Jenga Anyone?

Jenga might very well be a counselor's best friend.  It's like truth syrum, for sure, because as soon as we start playing, kids tend to tell me what's on their hearts and minds.  But what else can you do with this game? In small group counseling, we use it as a metaphor for life. As the students build the tower, they tell each other all of the good stuff in their lives, the stuff they’re thankful for, the stuff that builds them up.  Then, as they pull a block from the tower, they talk about things that have happened that kind of weaken their tower, like the time their cat ran away, what happened when they made a bad grade, the day they got into a fight with a friend.  As the blocks come out, they're put onto the top of the tower.

As the Jenga tower grows taller, it’s also getting weaker. The goal is for the students to handle with care as they try to build it up as high as they can before its eventual demise.  It does eventually collapse, so I warn students about that ahead of time, especially those who have trouble managing their feelings when there's a perceived loss involved.  When their tower falls, students pause to reflect about a time that they may have felt like their life was falling apart.  Typically that’s a death or divorce, but it can be anything they want to share  We then build the tower back up as we talk about what it takes to put the pieces back together.  This is the time to share strategies:  deep breathing, exercise, music, talking it out, drawing, reading. 

If you buy the fancy version, known at Totika, you get some color coordinated discussion cards, so that's a fun twist on the original game.  The game really has endless possibilities.  Click here to see how Rachel Lynette from Minds in Bloom uses it as a Getting To Know You activity. If you're on Facebook, click here to see what Pam Dyson at the St. Louis Center for Play Therapy suggests. How do you use Jenga in your counseling or in the classroom?


  1. Hello, BlogFriend:

    I can't remember if I told you before, but on Fridays, we have "social studies" if we earn enough points for kinds words and deeds, compliments, good choices etc. It's actually just board game time where we practice being... social! (But they love when I write "social studies" on the board, and we always say "Wink," because we know what it REALLY means!)

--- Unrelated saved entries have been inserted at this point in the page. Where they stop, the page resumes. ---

-- ==== Sys2Proof/Machine/Fold.lean ====
section
/-!
DEFINITION. The fold matrix engine: joins, rounds, partial sums, the sampler, accumulator instructions and records
(20_fold R346 to R372, R436, 21_throttling R375, R376).
-/
namespace Sys2Proof.Machine

/-! ### Folds, layers, accumulators (R346, R352) -/

/-- Fold of a compute core, as barrier groups number it. -/
def foldOf (c : Nat) : Nat := barGroup .fold c
/-- Core of a fold on layer k. -/
def foldCore (f k : Nat) : Nat := f / 256 * 1024 + k * 256 + f % 256
/-- Layer of a core in its tower. -/
def layerIn (c : Nat) : Nat := coreLayer c % 4
/-- The layers of a set, ascending. -/
def layersOf (m : BitVec 4) : List Nat := (List.range 4).filter fun k => m.getLsbD k
/-- The set of one layer. -/
def layerBit (k : Nat) : BitVec 4 := BitVec.ofNat 4 (2 ^ k)
/-- An accumulator element (R352). -/
def Core.accGet (k : Core) (a : Acc) (e : Nat) : BitVec 32 := Sparse.get (fun _ => 0) k.acc (1024 * a.val + e)
/-- Replace an accumulator by 1024 elements, with fresh parity (R27). -/
def Core.accSet (k : Core) (a : Acc) (l : List (BitVec 32)) : Core :=
  let lo := 1024 * a.val
  { k with
    acc := (k.acc.filter fun x => decide (x.1 < lo)) ++ ((l.zipIdx.map fun x => (lo + x.2, x.1)).filter fun x => x.2 != 0) ++
      k.acc.filter fun x => decide (lo + 1024 ≤ x.1)
    badAcc := k.badAcc.filter fun x => decide (x < lo) || decide (lo + 1024 ≤ x) }
/-- Whether `n` elements of an accumulator, from one on, hold one with bad parity (R27, domain 7). -/
def Core.accBad (k : Core) (a : Acc) (e n : Nat) : Bool :=
  k.badAcc.any fun x => decide (1024 * a.val + e ≤ x) && decide (x < 1024 * a.val + e + n)
/-- The elements of an accumulator. -/
def Core.accAll (k : Core) (a : Acc) : List (BitVec 32) := (List.range 1024).map fun e => k.accGet a e

/-! ### The data of a chunk (R352) -/

/-- Bits of an element. -/
def foldBits : FoldFmt → Nat
  | .fp16 | .bf16 => 16 | .e4m3 | .e5m2 | .int8 | .dxb8 => 8 | .dxb6 => 6 | .dxb4 => 4
/-- Line bytes LB. -/
def lineBytes (f : FoldFmt) : Nat := 4 * foldBits f
/-- The dual-exponent format of a code. -/
def foldDxb : FoldFmt → Option DxbFmt | .dxb8 => some .dxb8 | .dxb6 => some .dxb6 | .dxb4 => some .dxb4 | _ => none
/-- Bytes of a chunk part in its slot (R353). -/
def partBytes (f : FoldFmt) : Nat := 32 * lineBytes f + (if (foldDxb f).isSome then 64 else 0)
/-- FMT as MFOLD and the record hold it (R351). -/
def foldCode : FoldFmt → Nat
  | .fp16 => 0 | .bf16 => 1 | .e4m3 => 2 | .e5m2 => 3 | .int8 => 4 | .dxb8 => 5 | .dxb6 => 6 | .dxb4 => 7
/-- Ticks per chunk (R358). -/
def foldTau : FoldFmt → Nat | .dxb4 => 8 | .fp16 | .bf16 => 64 | _ => 16
/-- Element kk of line n of a slot's bytes; none in an illegal block (R232, R352). -/
def slotElem (f : FoldFmt) (w n kk : Nat) : Option Val :=
  let raw := w / 2 ^ (8 * lineBytes f * n + foldBits f * kk) % 2 ^ foldBits f
  match foldDxb f with
  | some d => fromDXB d (w / 2 ^ (8 * (32 * lineBytes f + 2 * n)) % 65536) raw
  | none => some (match f with
    | .fp16 => FpFmt.fp16.decode raw
    | .bf16 => FpFmt.bf16.decode raw
    | .e4m3 => FpFmt.e4m3.decode raw
    | .e5m2 => FpFmt.e5m2.decode raw
    | _ => Val.ofInt (asInt 8 raw))
/-- A line of a slot. -/
def slotLine (f : FoldFmt) (w n : Nat) : List (Option Val) := (List.range 32).map fun kk => slotElem f w n kk

/-! ### Partial sums (R356) -/

/-- A finite value as mantissa and exponent of 2; every denominator of R221 to R232 is a power of 2. -/
def termOf : Val → Int × Int
  | .fin s n d => (signedNum s n, -(Nat.log2 d : Int))
  | _ => (0, 0)
/-- The least exponent of a list of terms. -/
def minExp (l : List (Int × Int)) : Int := l.foldl (fun e t => min e t.2) ((l.head?.map Prod.snd).getD 0)
/-- The exact sum of terms, over the least exponent. -/
def sumTerms (l : List (Int × Int)) : Int × Int :=
  let e := minExp l
  ((l.map fun t => t.1 * ((2 ^ (t.2 - e).toNat : Nat) : Int)).sum, e)
/-- ⌊log2⌋ of the largest magnitude among terms that are not all zero. -/
def topLog (l : List (Int × Int)) : Int :=
  let f (a : Option Int) (t : Int × Int) : Option Int :=
    if t.1 = 0 then a else
      let x : Int := (Nat.log2 t.1.natAbs : Int) + t.2
      match a with | none => some x | some y => some (max x y)
  (l.foldl f none).getD 0
/-- The terms truncated towards zero to multiples of 2^q: the sum in units of 2^q, and whether a part was lost. -/
def truncSum (l : List (Int × Int)) (q : Int) : Int × Bool :=
  let f (a : Int × Bool) (t : Int × Int) : Int × Bool :=
    if q ≤ t.2 then (a.1 + t.1 * (2 ^ (t.2 - q).toNat : Nat), a.2)
    else
      let d : Int := (2 ^ (q - t.2).toNat : Nat)
      (a.1 + t.1.tdiv d, a.2 || t.1.tmod d != 0)
  l.foldl f (0, false)
/-- The sum of BF16 products (R356): mantissa and exponent. -/
def bf16Sum (l : List (Int × Int)) : Int × Int :=
  if l.all fun t => t.1 == 0 then (0, 0)
  else
    let q := topLog l - 63
    let r := truncSum l q
    (if r.2 && r.1 != 0 then 8 * r.1 + (if r.1 < 0 then -1 else 1) else 8 * r.1, q - 3)
/-- An exact sum rounded to FP32: the encoding, and whether it overflowed; `negz` says that every product is −0. -/
def roundSum (negz : Bool) (t : Int × Int) : Nat × Bool :=
  if t.1 = 0 then (if negz then 0x80000000 else 0, false)
  else
    let r := FpFmt.fp32.round .rne (scaled (decide (t.1 < 0)) t.1.natAbs t.2)
    (r.1, r.2 &&& fOF != 0)
/-- An element with the flags ILLBLOCK, NAN and OVF that it raises. -/
structure Elem where
  v   : BitVec 32
  ill : Bool
  nan : Bool
  ovf : Bool
deriving DecidableEq, Repr
/-- The canonical NaN, formed. -/
def Elem.nanOf (ill : Bool) : Elem := { v := 0x7FC00000, ill := ill, nan := true, ovf := false }
/-- An element without flags. -/
def Elem.plain (v : Nat) : Elem := { v := BitVec.ofNat 32 v, ill := false, nan := false, ovf := false }
/-- The sum of one element's products: pairs of a factor of A and one of B, none in an illegal block (R356). -/
def foldElem (f : FoldFmt) (l : List (Option Val × Option Val)) : Elem :=
  if l.any fun p => p.1.isNone || p.2.isNone then Elem.nanOf true
  else
    let ps := l.map fun p => ((p.1.getD (.fin false 0 1)).mul (p.2.getD (.fin false 0 1)), (p.1.any Val.isNan || p.2.any Val.isNan))
    if ps.any fun p => p.2 || p.1.isNone then Elem.nanOf false
    else
      let vs := ps.filterMap Prod.fst
      let pos := vs.contains (.inf false)
      let neg := vs.contains (.inf true)
      if pos && neg then Elem.nanOf false
      else if pos then Elem.plain 0x7F800000
      else if neg then Elem.plain 0xFF800000
      else
        let ts := vs.map termOf
        match f with
        | .int8 => { Elem.plain 0 with v := BitVec.ofInt 32 (ts.map Prod.fst).sum }
        | _ =>
          let r := roundSum (vs.all fun v => v.isZero && v.neg) (if f = .bf16 then bf16Sum ts else sumTerms ts)
          { Elem.plain r.1 with ovf := r.2 }
/-- The partial of a layer over its chunks' A and B slots: 1024 elements (R356). -/
def foldPartial (f : FoldFmt) (chunks : List (Nat × Nat)) : List Elem :=
  let rows := (List.range 32).map fun n => chunks.map fun c => slotLine f c.1 n
  let cols := (List.range 32).map fun n => chunks.map fun c => slotLine f c.2 n
  (rows.map fun a => cols.map fun b => foldElem f ((a.zip b).map fun x => x.1.zip x.2).flatten).flatten
/-- add(x, y) of R357. -/
def foldAdd (f : FoldFmt) (x y : BitVec 32) : Elem :=
  match f with
  | .int8 => { Elem.plain 0 with v := x + y }
  | _ =>
    let r := faddRes .rne (x.setWidth 64) (y.setWidth 64)
    { v := r.1.setWidth 32, ill := false, nan := (f32 r.1).isNan, ovf := r.2 &&& fOF != 0 }
/-- Sums element by element, with the flags of both and of the additions. -/
def addElems (f : FoldFmt) (xs ys : List Elem) : List Elem :=
  (xs.zip ys).map fun p =>
    let r := foldAdd f p.1.v p.2.v
    { r with ill := p.1.ill || p.2.ill, nan := r.nan || p.1.nan || p.2.nan, ovf := r.ovf || p.1.ovf || p.2.ovf }
/-- The partials of a round, added in ascending layer order (R357). -/
def sumPartials (f : FoldFmt) : List (List Elem) → List Elem
  | [] => []
  | p :: r => r.foldl (addElems f) p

    Two rules: 1) You need to be involved in an activity with two or more people and 2) "You can't say: You can't play." No exclusion allowed.

    It's fun to watch the groups change as the year progresses.

    Jenga is often a choice because it doesn't require math or reading skills like some of the other games. It's a good equalizer.

    Nothing like waking up to a great post from my friend on the Corner. And, Hey! No tissues today!

    Happy day!

    Finding JOY in 6th Grade

  2. Great post!! I love your ideas!

    We also use jenga blocks to explore the 40 Developmental Assets. We put a number on the top of each block. When a child/adult pulls a block, he looks at the corresponding number on the asset list to find the word and definition (free from search-institute.org), and shares something about that asset, for example, creative activities or cultural competence. It might be a story related to the asset, a way that he is experiencing that asset, or a way that people could help to build that asset in children/youth.

  3. Oh, Kim, I LOVE that "social" wink . . . very clever! And Ann, I may try your idea with my staff in an upcoming inservice!!! What a fun way to play with the Assets!

  4. I love Jenga. Saw it at a character ed conference where they used it as a friendship lesson. As they build the tower, the child had to tell a quality of a good friend, or a fun thing they did with a friend. When they started taking out the blocks, they talked about naming a thing a friend did that upset you or made you not want to be their friend; they tied the concept of friends are support and when you lose friendship circles, you become weaker as a person because you don't have people to lean on, to talk to etc.